The Murderous King Addresses the Horizon
(1910)

     
The Story of A. (Laing’s digression)

     
Blinding Forward
(1990)

THE NEXT MORNING LAING’S NOT AT THE MOTEL. Or he’s there but not answering my knocks at the door. I drive around for a while, circling the motel a few times, slowly, and it’s then that I notice the red X painted on one of the room doors two floors above Laing’s. A blood-red X across the entire door, condemning what lies on the other side or, worse, the one who looks upon it. At that moment I feel the presence of my daughter Emily so strongly, so intensely, as if she had not died at age nine but instead lived and blossomed into a young woman beside me now, making the adventure complete, snapping pictures of the marked door as if it was too dangerous (“hot,” she’d say, “it’s too hot”) and we needed to keep our distance and not look at the door directly in the same way you shouldn’t stare at the sun. Seeing that X’ed over door, I understood it was either a signal not to enter or a signal that this was the very door—the only door—that
must
be entered. (Emily, born of the one married to Christ and then no longer married to Christ, who died at age nine but began to die, to perish, at age eight, when the nosebleeds began to last beyond reason, the tumor growing in her head, her very own body killing itself. I thought here too of Lucy Snowe’s description in
Villette
of an enormous garden hidden in the heart of a city, a garden that contained, if you knew where to look, “the portal of a vault” that held imprisoned in it “the bones of a girl whom a monkish conclave of the dreary middle ages had here buried alive, for some sin against her vow.”) Could Laing possibly understand that the stories he
was telling me about the films he destroyed weren’t about the films at all, but something else, a deep code, and that I hoped to find in one of his phrases some black magic, a curse or a prayer or a spell or an incantation that would crack it? In college I had a physics professor who wrote the date and time in red marker on a sheet of white paper and then lit the paper on fire and placed it in a metallic mesh basket on the lab table where it burned to ashes. He asked us whether or not the information on the paper was destroyed and not recoverable, and of course we were wrong, because physics tells us that information is never lost, not even in a black hole, and that what is seemingly destroyed is, in fact, retrievable. In that burning paper the markings of ink on the page are preserved in the way the flame flickers and the smoke curls. Wildly distorted to the point of chaos, the information is nonetheless not dead. Nothing, really, dies. Nothing dies. Nothing dies.

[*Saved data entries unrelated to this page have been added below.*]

-- ==== Sys2Proof/Laws/State.lean ====
section
/-! SUPPORT. Sys2Proof/Laws/State.lean: for each named update of the state, what each field reads as after it. -/

namespace Sys2Proof.Machine

@[simp] theorem violated_cfg (s : State) : (s.violated).cfg = s.cfg := rfl
@[simp] theorem violated_ctrl (s : State) : (s.violated).ctrl = s.ctrl := rfl
@[simp] theorem violated_cmd (s : State) : (s.violated).cmd = s.cmd := rfl
@[simp] theorem violated_status (s : State) : (s.violated).status = { s.status with busyViol := true } := rfl
@[simp] theorem violated_errCode (s : State) : (s.violated).errCode = s.errCode := rfl
@[simp] theorem violated_errOffset (s : State) : (s.violated).errOffset = s.errOffset := rfl
@[simp] theorem violated_blkLen (s : State) : (s.violated).blkLen = s.blkLen := rfl
@[simp] theorem violated_rotIdx (s : State) : (s.violated).rotIdx = s.rotIdx := rfl
@[simp] theorem violated_tokLen (s : State) : (s.violated).tokLen = s.tokLen := rfl
@[simp] theorem violated_payLen (s : State) : (s.violated).payLen = s.payLen := rfl
@[simp] theorem violated_padCnt (s : State) : (s.violated).padCnt = s.padCnt := rfl
@[simp] theorem violated_freqCount (s : State) : (s.violated).freqCount = s.freqCount := rfl
@[simp] theorem violated_frameLen (s : State) : (s.violated).frameLen = s.frameLen := rfl
@[simp] theorem violated_inLen (s : State) : (s.violated).inLen = s.inLen := rfl
@[simp] theorem violated_streamOffset (s : State) : (s.violated).streamOffset = s.streamOffset := rfl
@[simp] theorem violated_rlist (s : State) : (s.violated).rlist = s.rlist := rfl
@[simp] theorem violated_freq (s : State) : (s.violated).freq = s.freq := rfl
@[simp] theorem violated_codeLen (s : State) : (s.violated).codeLen = s.codeLen := rfl
@[simp] theorem violated_code (s : State) : (s.violated).code = s.code := rfl
@[simp] theorem violated_tree (s : State) : (s.violated).tree = s.tree := rfl
@[simp] theorem violated_mem (s : State) : (s.violated).mem = s.mem := rfl
@[simp] theorem violated_undet (s : State) : (s.violated).undet = s.undet := rfl
@[simp] theorem violated_epoch (s : State) : (s.violated).epoch = s.epoch := rfl
@[simp] theorem violated_hostQueue (s : State) : (s.violated).hostQueue = s.hostQueue := rfl
@[simp] theorem violated_hostReads (s : State) : (s.violated).hostReads = s.hostReads := rfl

@[simp] theorem accepted_cfg (s : State) : (s.accepted).cfg = s.cfg := rfl
@[simp] theorem accepted_ctrl (s : State) : (s.accepted).ctrl = s.ctrl := rfl
@[simp] theorem accepted_cmd (s : State) : (s.accepted).cmd = s.cmd := rfl
@[simp] theorem accepted_status (s : State) : (s.accepted).status = { s.status with busy := true, done := false, endOfStream := false } := rfl
@[simp] theorem accepted_errCode (s : State) : (s.accepted).errCode = s.errCode := rfl
@[simp] theorem accepted_errOffset (s : State) : (s.accepted).errOffset = s.errOffset := rfl
@[simp] theorem accepted_blkLen (s : State) : (s.accepted).blkLen = s.blkLen := rfl
@[simp] theorem accepted_rotIdx (s : State) : (s.accepted).rotIdx = s.rotIdx := rfl
@[simp] theorem accepted_tokLen (s : State) : (s.accepted).tokLen = s.tokLen := rfl
@[simp] theorem accepted_payLen (s : State) : (s.accepted).payLen = s.payLen := rfl
@[simp] theorem accepted_padCnt (s : State) : (s.accepted).padCnt = s.padCnt := rfl
@[simp] theorem accepted_freqCount (s : State) : (s.accepted).freqCount = s.freqCount := rfl
@[simp] theorem accepted_frameLen (s : State) : (s.accepted).frameLen = s.frameLen := rfl
@[simp] theorem accepted_inLen (s : State) : (s.accepted).inLen = s.inLen := rfl
@[simp] theorem accepted_streamOffset (s : State) : (s.accepted).streamOffset = s.streamOffset := rfl
@[simp] theorem accepted_rlist (s : State) : (s.accepted).rlist = s.rlist := rfl
@[simp] theorem accepted_freq (s : State) : (s.accepted).freq = s.freq := rfl
@[simp] theorem accepted_codeLen (s : State) : (s.accepted).codeLen = s.codeLen := rfl
@[simp] theorem accepted_code (s : State) : (s.accepted).code = s.code := rfl
@[simp] theorem accepted_tree (s : State) : (s.accepted).tree = s.tree := rfl
@[simp] theorem accepted_mem (s : State) : (s.accepted).mem = s.mem := rfl
@[simp] theorem accepted_undet (s : State) : (s.accepted).undet = s.undet := rfl
@[simp] theorem accepted_epoch (s : State) : (s.accepted).epoch = s.epoch := rfl
@[simp] theorem accepted_hostQueue (s : State) : (s.accepted).hostQueue = s.hostQueue := rfl
@[simp] theorem accepted_hostReads (s : State) : (s.accepted).hostReads = s.hostReads := rfl

@[simp] theorem rejected_cfg (s : State) : (s.rejected).cfg = s.cfg := rfl
@[simp] theorem rejected_ctrl (s : State) : (s.rejected).ctrl = s.ctrl := rfl
@[simp] theorem rejected_cmd (s : State) : (s.rejected).cmd = s.cmd := rfl
@[simp] theorem rejected_status (s : State) : (s.rejected).status = { s.status with rej := true } := rfl
@[simp] theorem rejected_errCode (s : State) : (s.rejected).errCode = s.errCode := rfl
@[simp] theorem rejected_errOffset (s : State) : (s.rejected).errOffset = s.errOffset := rfl
@[simp] theorem rejected_blkLen (s : State) : (s.rejected).blkLen = s.blkLen := rfl
@[simp] theorem rejected_rotIdx (s : State) : (s.rejected).rotIdx = s.rotIdx := rfl
@[simp] theorem rejected_tokLen (s : State) : (s.rejected).tokLen = s.tokLen := rfl
@[simp] theorem rejected_payLen (s : State) : (s.rejected).payLen = s.payLen := rfl
@[simp] theorem rejected_padCnt (s : State) : (s.rejected).padCnt = s.padCnt := rfl
@[simp] theorem rejected_freqCount (s : State) : (s.rejected).freqCount = s.freqCount := rfl
@[simp] theorem rejected_frameLen (s : State) : (s.rejected).frameLen = s.frameLen := rfl
@[simp] theorem rejected_inLen (s : State) : (s.rejected).inLen = s.inLen := rfl
@[simp] theorem rejected_streamOffset (s : State) : (s.rejected).streamOffset = s.streamOffset := rfl
@[simp] theorem rejected_rlist (s : State) : (s.rejected).rlist = s.rlist := rfl
@[simp] theorem rejected_freq (s : State) : (s.rejected).freq = s.freq := rfl
@[simp] theorem rejected_codeLen (s : State) : (s.rejected).codeLen = s.codeLen := rfl
@[simp] theorem rejected_code (s : State) : (s.rejected).code = s.code := rfl
@[simp] theorem rejected_tree (s : State) : (s.rejected).tree = s.tree := rfl
@[simp] theorem rejected_mem (s : State) : (s.rejected).mem = s.mem := rfl
@[simp] theorem rejected_undet (s : State) : (s.rejected).undet = s.undet := rfl
@[simp] theorem rejected_epoch (s : State) : (s.rejected).epoch = s.epoch := rfl
@[simp] theorem rejected_hostQueue (s : State) : (s.rejected).hostQueue = s.hostQueue := rfl
@[simp] theorem rejected_hostReads (s : State) : (s.rejected).hostReads = s.hostReads := rfl

@[simp] theorem finished_cfg (s : State) : (s.finished).cfg = s.cfg := rfl
@[simp] theorem finished_ctrl (s : State) : (s.finished).ctrl = s.ctrl := rfl
@[simp] theorem finished_cmd (s : State) : (s.finished).cmd = s.cmd := rfl
@[simp] theorem finished_status (s : State) : (s.finished).status = { s.status with busy := false, done := true } := rfl
@[simp] theorem finished_errCode (s : State) : (s.finished).errCode = s.errCode := rfl
@[simp] theorem finished_errOffset (s : State) : (s.finished).errOffset = s.errOffset := rfl
@[simp] theorem finished_blkLen (s : State) : (s.finished).blkLen = s.blkLen := rfl
@[simp] theorem finished_rotIdx (s : State) : (s.finished).rotIdx = s.rotIdx := rfl
@[simp] theorem finished_tokLen (s : State) : (s.finished).tokLen = s.tokLen := rfl
@[simp] theorem finished_payLen (s : State) : (s.finished).payLen = s.payLen := rfl
@[simp] theorem finished_padCnt (s : State) : (s.finished).padCnt = s.padCnt := rfl
@[simp] theorem finished_freqCount (s : State) : (s.finished).freqCount = s.freqCount := rfl
@[simp] theorem finished_frameLen (s : State) : (s.finished).frameLen = s.frameLen := rfl
@[simp] theorem finished_inLen (s : State) : (s.finished).inLen = s.inLen := rfl
@[simp] theorem finished_streamOffset (s : State) : (s.finished).streamOffset = s.streamOffset := rfl
@[simp] theorem finished_rlist (s : State) : (s.finished).rlist = s.rlist := rfl
@[simp] theorem finished_freq (s : State) : (s.finished).freq = s.freq := rfl
@[simp] theorem finished_codeLen (s : State) : (s.finished).codeLen = s.codeLen := rfl
@[simp] theorem finished_code (s : State) : (s.finished).code = s.code := rfl
@[simp] theorem finished_tree (s : State) : (s.finished).tree = s.tree := rfl
@[simp] theorem finished_mem (s : State) : (s.finished).mem = s.mem := rfl
@[simp] theorem finished_undet (s : State) : (s.finished).undet = s.undet := rfl
@[simp] theorem finished_epoch (s : State) : (s.finished).epoch = s.epoch := rfl
@[simp] theorem finished_hostQueue (s : State) : (s.finished).hostQueue = s.hostQueue := rfl
@[simp] theorem finished_hostReads (s : State) : (s.finished).hostReads = s.hostReads := rfl

@[simp] theorem latched_cfg (s : State) (e : ErrorKind) (offset : Word) : (s.latched e offset).cfg = s.cfg := rfl
@[simp] theorem latched_ctrl (s : State) (e : ErrorKind) (offset : Word) : (s.latched e offset).ctrl = s.ctrl := rfl
@[simp] theorem latched_cmd (s : State) (e : ErrorKind) (offset : Word) : (s.latched e offset).cmd = s.cmd := rfl
@[simp] theorem latched_status (s : State) (e : ErrorKind) (offset : Word) : (s.latched e offset).status = { s.status with busy := false, done := true, err := true } := rfl
@[simp] theorem latched_errCode (s : State) (e : ErrorKind) (offset : Word) : (s.latched e offset).errCode = some e := rfl
@[simp] theorem latched_errOffset (s : State) (e : ErrorKind) (offset : Word) : (s.latched e offset).errOffset = offset := rfl
@[simp] theorem latched_blkLen (s : State) (e : ErrorKind) (offset : Word) : (s.latched e offset).blkLen = s.blkLen := rfl
@[simp] theorem latched_rotIdx (s : State) (e : ErrorKind) (offset : Word) : (s.latched e offset).rotIdx = s.rotIdx := rfl
@[simp] theorem latched_tokLen (s : State) (e : ErrorKind) (offset : Word) : (s.latched e offset).tokLen = s.tokLen := rfl
@[simp] theorem latched_payLen (s : State) (e : ErrorKind) (offset : Word) : (s.latched e offset).payLen = s.payLen := rfl
@[simp] theorem latched_padCnt (s : State) (e : ErrorKind) (offset : Word) : (s.latched e offset).padCnt = s.padCnt := rfl
@[simp] theorem latched_freqCount (s : State) (e : ErrorKind) (offset : Word) : (s.latched e offset).freqCount = s.freqCount := rfl
@[simp] theorem latched_frameLen (s : State) (e : ErrorKind) (offset : Word) : (s.latched e offset).frameLen = s.frameLen := rfl
@[simp] theorem latched_inLen (s : State) (e : ErrorKind) (offset : Word) : (s.latched e offset).inLen = s.inLen := rfl
@[simp] theorem latched_streamOffset (s : State) (e : ErrorKind) (offset : Word) : (s.latched e offset).streamOffset = s.streamOffset := rfl
@[simp] theorem latched_rlist (s : State) (e : ErrorKind) (offset : Word) : (s.latched e offset).rlist = s.rlist := rfl
@[simp] theorem latched_freq (s : State) (e : ErrorKind) (offset : Word) : (s.latched e offset).freq = s.freq := rfl
@[simp] theorem latched_codeLen (s : State) (e : ErrorKind) (offset : Word) : (s.latched e offset).codeLen = s.codeLen := rfl
@[simp] theorem latched_code (s : State) (e : ErrorKind) (offset : Word) : (s.latched e offset).code = s.code := rfl
@[simp] theorem latched_tree (s : State) (e : ErrorKind) (offset : Word) : (s.latched e offset).tree = s.tree := rfl
@[simp] theorem latched_mem (s : State) (e : ErrorKind) (offset : Word) : (s.latched e offset).mem = s.mem := rfl
@[simp] theorem latched_undet (s : State) (e : ErrorKind) (offset : Word) : (s.latched e offset).undet = s.undet := rfl
@[simp] theorem latched_epoch (s : State) (e : ErrorKind) (offset : Word) : (s.latched e offset).epoch = s.epoch := rfl
@[simp] theorem latched_hostQueue (s : State) (e : ErrorKind) (offset : Word) : (s.latched e offset).hostQueue = s.hostQueue := rfl
@[simp] theorem latched_hostReads (s : State) (e : ErrorKind) (offset : Word) : (s.latched e offset).hostReads = s.hostReads := rfl
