-- ==== Sys2Proof/Tests/Slice0.lean ====
section
/-! SUPPORT. Sys2Proof/Tests/Slice0.lean: the author's own tests: well-formedness, decoding, one step of each command on the spec's vectors (95_test_vectors.md), and a witness for the hypotheses of each statement. -/

namespace Sys2Proof.Tests

open Sys2Proof.Machine

-- One thread: many kernel evaluations at once would ask for a stack each.
set_option Elab.async false

/-! ## Well-formedness: an ill-formed term for each check -/

/-- R80: the last window offset is 0xFFFFF. -/
theorem test_wf_refuses_read_beyond_window : (HostAction.read 0x100000 .w4).wellFormed = false := by decide

theorem test_wf_admits_last_offset : (HostAction.read 0xFFFFF .w1).wellFormed = true := by decide

theorem test_wf_refuses_write_beyond_window : (HostAction.write 0x100000 .w1 0#32).wellFormed = false := by decide

/-- R86: a 1-byte write carries 8 bits, a 2-byte write 16. -/
theorem test_wf_refuses_wide_value : (HostAction.write 0x20000 .w1 0x100#32).wellFormed = false := by decide

theorem test_wf_refuses_wide_halfword : (HostAction.write 0x20000 .w2 0x10000#32).wellFormed = false := by decide

theorem test_wf_admits_full_byte : (HostAction.write 0x20000 .w1 0xFF#32).wellFormed = true := by decide

theorem test_wf_refuses_script_offset : (HostStmt.w32 0x100000 0#32).wellFormed = false := by decide

theorem test_wf_refuses_script_range : (HostStmt.wbytes 0xFFFFF [1#8, 2#8]).wellFormed = false := by decide

theorem test_wf_refuses_script_read_range : (HostStmt.rbytes 0xFFFFF 2).wellFormed = false := by decide

theorem test_wf_admits_script_range : (HostStmt.rbytes 0xFFFFE 2).wellFormed = true := by decide

/-- R140, R141: a run of 1 is no token. -/
theorem test_wf_refuses_run_of_one : (Token.run 5#8 1#8).wellFormed = false := by decide

theorem test_wf_admits_run_of_two : (Token.run 5#8 2#8).wellFormed = true := by decide

/-! ## Decoding: words written out from R121 and R122 -/

theorem test_decode_control_words :
    decode 0b00000000_00000000_00000000_00000000#32 = .ok .nop
      ∧ decode 0b00000000_00000000_00000000_00001111#32 = .ok .streamReset
      ∧ decode 0b00000000_00000000_00000000_00010000#32 = .ok .clearError := by decide

theorem test_decode_rt_words :
    decode 0b00000000_00000000_00000000_00000001#32 = .ok .rtFwd
      ∧ decode 0b00000000_00000000_00000000_00000010#32 = .ok .rtInv := by decide

theorem test_decode_rrt_words :
    decode 0b00000000_00000000_00000000_00000011#32 = .ok .rrtEnc
      ∧ decode 0b00000000_00000000_00000000_00000100#32 = .ok .rrtDec := by decide

theorem test_decode_rlc_words :
    decode 0b00000000_00000000_00000000_00000101#32 = .ok .rlcEnc
      ∧ decode 0b00000000_00000000_00000000_00000110#32 = .ok .rlcDec := by decide

theorem test_decode_ec_words :
    decode 0b00000000_00000000_00000000_00000111#32 = .ok .ecCount
      ∧ decode 0b00000000_00000000_00000000_00001000#32 = .ok .ecBuild
      ∧ decode 0b00000000_00000000_00000000_00001001#32 = .ok .ecPack
      ∧ decode 0b00000000_00000000_00000000_00001010#32 = .ok .ecUnpack := by decide

theorem test_decode_frame_words :
    decode 0b00000000_00000000_00000000_00001011#32 = .ok .frameSer
      ∧ decode 0b00000000_00000000_00000000_00001100#32 = .ok .frameDes
      ∧ decode 0b00000000_00000000_00000000_00001101#32 = .ok .compressBlock
      ∧ decode 0b00000000_00000000_00000000_00001110#32 = .ok .decompressFrame := by decide

/-- R123: the first opcode outside the map, and a word with a reserved bit set. -/
theorem test_decode_refuses :
    decode 0b00000000_00000000_00000000_00010001#32 = .error .unknownOpcode
      ∧ decode 0b00000000_00000000_00000001_00000001#32 = .error .reservedBitsSet := by decide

From the van I see Laing dragging the table from his room out onto the landing. I park—I can park anywhere because there’s no one else here besides Laing and myself, which is to say I don’t “park” at all but just stop the van near Laing’s room—and join him at the table. He brings out a new, unopened bottle of obscure bourbon and two small glasses. I notice the scars on the back of his hands that look like melted plastic and his knuckles fat as if marbles had been shoved beneath his skin and the smell also, very slight, that reminds me of a campfire that has just been doused with water.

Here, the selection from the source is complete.